[Saved entries]
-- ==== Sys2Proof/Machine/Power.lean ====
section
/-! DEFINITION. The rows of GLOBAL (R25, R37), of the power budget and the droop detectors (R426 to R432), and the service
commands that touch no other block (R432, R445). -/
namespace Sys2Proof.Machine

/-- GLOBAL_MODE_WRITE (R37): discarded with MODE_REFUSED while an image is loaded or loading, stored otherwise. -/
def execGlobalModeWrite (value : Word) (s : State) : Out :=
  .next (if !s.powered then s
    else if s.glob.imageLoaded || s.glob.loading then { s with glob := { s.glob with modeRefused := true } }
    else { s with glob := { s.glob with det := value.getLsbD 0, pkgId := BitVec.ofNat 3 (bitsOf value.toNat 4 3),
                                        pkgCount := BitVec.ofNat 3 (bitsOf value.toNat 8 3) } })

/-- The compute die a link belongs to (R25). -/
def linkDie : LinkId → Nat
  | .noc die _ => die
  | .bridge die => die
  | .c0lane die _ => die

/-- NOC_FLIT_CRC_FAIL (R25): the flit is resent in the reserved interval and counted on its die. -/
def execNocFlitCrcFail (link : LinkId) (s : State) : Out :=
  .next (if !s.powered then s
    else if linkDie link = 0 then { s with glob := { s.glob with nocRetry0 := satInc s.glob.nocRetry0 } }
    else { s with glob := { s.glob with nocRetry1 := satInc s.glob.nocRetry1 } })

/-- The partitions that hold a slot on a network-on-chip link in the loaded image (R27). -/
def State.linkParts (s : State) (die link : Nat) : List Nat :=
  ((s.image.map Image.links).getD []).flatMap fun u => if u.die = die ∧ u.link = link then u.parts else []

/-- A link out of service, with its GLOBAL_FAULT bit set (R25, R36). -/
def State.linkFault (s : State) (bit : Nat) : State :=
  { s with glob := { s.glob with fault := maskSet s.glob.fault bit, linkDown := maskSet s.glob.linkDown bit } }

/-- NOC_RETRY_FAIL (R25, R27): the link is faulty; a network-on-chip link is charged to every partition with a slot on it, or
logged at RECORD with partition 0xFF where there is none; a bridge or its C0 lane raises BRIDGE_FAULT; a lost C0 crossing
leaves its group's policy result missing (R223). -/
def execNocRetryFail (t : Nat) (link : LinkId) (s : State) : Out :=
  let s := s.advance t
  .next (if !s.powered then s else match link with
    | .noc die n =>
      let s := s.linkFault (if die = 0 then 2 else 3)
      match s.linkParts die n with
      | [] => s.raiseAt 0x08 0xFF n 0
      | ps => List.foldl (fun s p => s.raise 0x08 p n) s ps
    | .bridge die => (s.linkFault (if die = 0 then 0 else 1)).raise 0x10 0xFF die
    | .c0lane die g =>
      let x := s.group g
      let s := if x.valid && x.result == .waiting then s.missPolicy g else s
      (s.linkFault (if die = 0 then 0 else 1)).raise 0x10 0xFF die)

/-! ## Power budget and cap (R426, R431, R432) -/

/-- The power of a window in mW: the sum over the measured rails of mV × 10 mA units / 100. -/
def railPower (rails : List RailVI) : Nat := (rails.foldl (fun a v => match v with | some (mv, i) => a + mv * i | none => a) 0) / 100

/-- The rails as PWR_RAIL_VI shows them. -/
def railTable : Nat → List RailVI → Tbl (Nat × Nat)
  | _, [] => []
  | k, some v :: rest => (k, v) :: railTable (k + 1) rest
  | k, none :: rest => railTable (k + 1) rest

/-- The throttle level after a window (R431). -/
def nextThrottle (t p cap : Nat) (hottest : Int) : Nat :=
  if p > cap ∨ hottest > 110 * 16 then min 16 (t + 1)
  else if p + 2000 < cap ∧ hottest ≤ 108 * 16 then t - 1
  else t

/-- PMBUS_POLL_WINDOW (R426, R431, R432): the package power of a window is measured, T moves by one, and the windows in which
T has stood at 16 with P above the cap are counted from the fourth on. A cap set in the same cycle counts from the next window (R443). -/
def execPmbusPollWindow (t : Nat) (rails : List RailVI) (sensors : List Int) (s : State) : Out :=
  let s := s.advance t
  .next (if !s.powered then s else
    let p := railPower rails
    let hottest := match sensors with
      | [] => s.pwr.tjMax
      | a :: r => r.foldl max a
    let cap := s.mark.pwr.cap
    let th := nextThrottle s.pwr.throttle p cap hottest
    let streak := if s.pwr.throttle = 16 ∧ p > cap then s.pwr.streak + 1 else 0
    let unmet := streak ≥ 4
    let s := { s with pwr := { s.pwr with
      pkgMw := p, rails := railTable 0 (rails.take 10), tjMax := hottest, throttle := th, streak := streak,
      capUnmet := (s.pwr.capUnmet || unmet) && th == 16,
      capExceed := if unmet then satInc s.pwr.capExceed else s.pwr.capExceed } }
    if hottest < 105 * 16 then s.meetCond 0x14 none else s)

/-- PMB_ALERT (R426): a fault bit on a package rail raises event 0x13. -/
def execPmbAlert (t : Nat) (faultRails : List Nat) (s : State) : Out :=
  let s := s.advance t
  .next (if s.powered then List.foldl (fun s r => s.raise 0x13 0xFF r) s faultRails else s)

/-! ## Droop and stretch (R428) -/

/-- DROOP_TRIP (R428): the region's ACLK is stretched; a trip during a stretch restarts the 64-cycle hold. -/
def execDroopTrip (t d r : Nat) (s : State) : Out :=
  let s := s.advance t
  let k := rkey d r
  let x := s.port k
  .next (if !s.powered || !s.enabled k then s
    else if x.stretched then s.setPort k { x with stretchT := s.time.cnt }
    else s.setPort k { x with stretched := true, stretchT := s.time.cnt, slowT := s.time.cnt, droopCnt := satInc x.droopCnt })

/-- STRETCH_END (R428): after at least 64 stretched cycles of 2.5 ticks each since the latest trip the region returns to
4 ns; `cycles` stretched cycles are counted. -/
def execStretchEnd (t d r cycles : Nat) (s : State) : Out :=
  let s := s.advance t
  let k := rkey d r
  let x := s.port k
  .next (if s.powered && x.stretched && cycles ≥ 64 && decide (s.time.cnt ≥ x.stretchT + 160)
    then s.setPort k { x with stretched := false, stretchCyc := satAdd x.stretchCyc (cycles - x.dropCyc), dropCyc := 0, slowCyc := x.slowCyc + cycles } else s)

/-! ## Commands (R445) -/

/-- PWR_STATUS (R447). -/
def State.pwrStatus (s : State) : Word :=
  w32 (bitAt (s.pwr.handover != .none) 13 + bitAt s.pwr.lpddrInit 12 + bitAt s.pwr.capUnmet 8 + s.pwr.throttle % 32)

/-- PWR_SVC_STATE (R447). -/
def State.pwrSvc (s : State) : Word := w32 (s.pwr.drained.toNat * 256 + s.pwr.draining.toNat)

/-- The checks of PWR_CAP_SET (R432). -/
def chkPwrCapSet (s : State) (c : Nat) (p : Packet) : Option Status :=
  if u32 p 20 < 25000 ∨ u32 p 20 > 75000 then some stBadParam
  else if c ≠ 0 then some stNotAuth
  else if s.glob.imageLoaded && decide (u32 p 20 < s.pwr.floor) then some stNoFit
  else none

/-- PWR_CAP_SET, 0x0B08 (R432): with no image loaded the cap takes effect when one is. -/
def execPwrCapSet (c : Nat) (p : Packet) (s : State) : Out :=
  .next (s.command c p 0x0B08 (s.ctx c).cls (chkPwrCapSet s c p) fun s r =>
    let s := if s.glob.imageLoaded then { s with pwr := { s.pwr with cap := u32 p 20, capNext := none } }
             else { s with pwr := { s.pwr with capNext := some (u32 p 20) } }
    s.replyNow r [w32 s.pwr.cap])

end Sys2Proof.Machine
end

■ TASK DESCRIPTION:
Set down, unchanged, only those lines above that fall between the line with "v) :: railTable (k + 1) rest" and the line with "windows in which", the two end lines included.

■ RESULT FOR THIS EXERCISE:
  | k, some v :: rest => (k, v) :: railTable (k + 1) rest
  | k, none :: rest => railTable (k + 1) rest

/-- The throttle level after a window (R431). -/
def nextThrottle (t p cap : Nat) (hottest : Int) : Nat :=
  if p > cap ∨ hottest > 110 * 16 then min 16 (t + 1)
  else if p + 2000 < cap ∧ hottest ≤ 108 * 16 then t - 1
  else t

/-- PMBUS_POLL_WINDOW (R426, R431, R432): the package power of a window is measured, T moves by one, and the windows in which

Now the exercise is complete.